(MATERIAL SUPPLIED Opens)
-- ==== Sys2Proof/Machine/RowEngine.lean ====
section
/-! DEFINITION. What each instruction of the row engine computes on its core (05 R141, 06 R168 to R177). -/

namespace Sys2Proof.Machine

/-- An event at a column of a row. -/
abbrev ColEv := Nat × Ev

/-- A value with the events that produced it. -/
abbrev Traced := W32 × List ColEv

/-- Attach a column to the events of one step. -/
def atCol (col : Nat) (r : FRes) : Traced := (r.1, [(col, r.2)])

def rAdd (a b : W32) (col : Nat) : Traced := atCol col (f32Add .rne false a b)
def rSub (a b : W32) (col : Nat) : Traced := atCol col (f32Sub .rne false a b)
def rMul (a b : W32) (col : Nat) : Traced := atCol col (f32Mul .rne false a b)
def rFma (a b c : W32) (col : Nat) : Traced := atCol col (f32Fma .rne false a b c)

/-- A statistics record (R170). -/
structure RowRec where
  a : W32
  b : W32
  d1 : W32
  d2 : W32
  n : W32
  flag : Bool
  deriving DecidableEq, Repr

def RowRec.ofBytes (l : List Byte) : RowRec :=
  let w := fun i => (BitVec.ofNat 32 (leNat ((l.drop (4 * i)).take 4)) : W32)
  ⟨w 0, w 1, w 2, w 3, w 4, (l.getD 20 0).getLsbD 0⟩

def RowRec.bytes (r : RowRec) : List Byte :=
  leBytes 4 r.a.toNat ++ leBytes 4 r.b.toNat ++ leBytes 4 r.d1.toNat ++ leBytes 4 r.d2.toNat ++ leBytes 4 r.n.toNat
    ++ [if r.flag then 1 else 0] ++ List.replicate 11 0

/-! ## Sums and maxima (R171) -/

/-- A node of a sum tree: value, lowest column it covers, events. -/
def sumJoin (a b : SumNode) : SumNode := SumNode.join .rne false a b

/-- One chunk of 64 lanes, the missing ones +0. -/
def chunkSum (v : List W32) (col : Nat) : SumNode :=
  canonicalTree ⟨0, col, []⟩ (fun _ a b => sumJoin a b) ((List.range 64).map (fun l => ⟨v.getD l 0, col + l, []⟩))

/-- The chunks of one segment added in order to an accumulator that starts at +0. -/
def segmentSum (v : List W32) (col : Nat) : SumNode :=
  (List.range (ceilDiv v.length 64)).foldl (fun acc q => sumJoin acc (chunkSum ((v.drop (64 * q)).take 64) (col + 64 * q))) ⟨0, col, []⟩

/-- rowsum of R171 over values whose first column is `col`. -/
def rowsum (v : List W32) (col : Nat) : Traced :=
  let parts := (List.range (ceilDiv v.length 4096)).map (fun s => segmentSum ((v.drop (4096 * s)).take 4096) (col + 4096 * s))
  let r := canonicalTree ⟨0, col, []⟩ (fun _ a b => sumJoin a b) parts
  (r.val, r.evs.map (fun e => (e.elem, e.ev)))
(MATERIAL SUPPLIED Closes)
▶ [WHAT IS EXPECTED]
Which lines above hold the string "column"? Copy each of them.

▶ [SOLUTION FOR THIS TASK]
/-- An event at a column of a row. -/
/-- Attach a column to the events of one step. -/
/-- A node of a sum tree: value, lowest column it covers, events. -/
/-- rowsum of R171 over values whose first column is `col`. -/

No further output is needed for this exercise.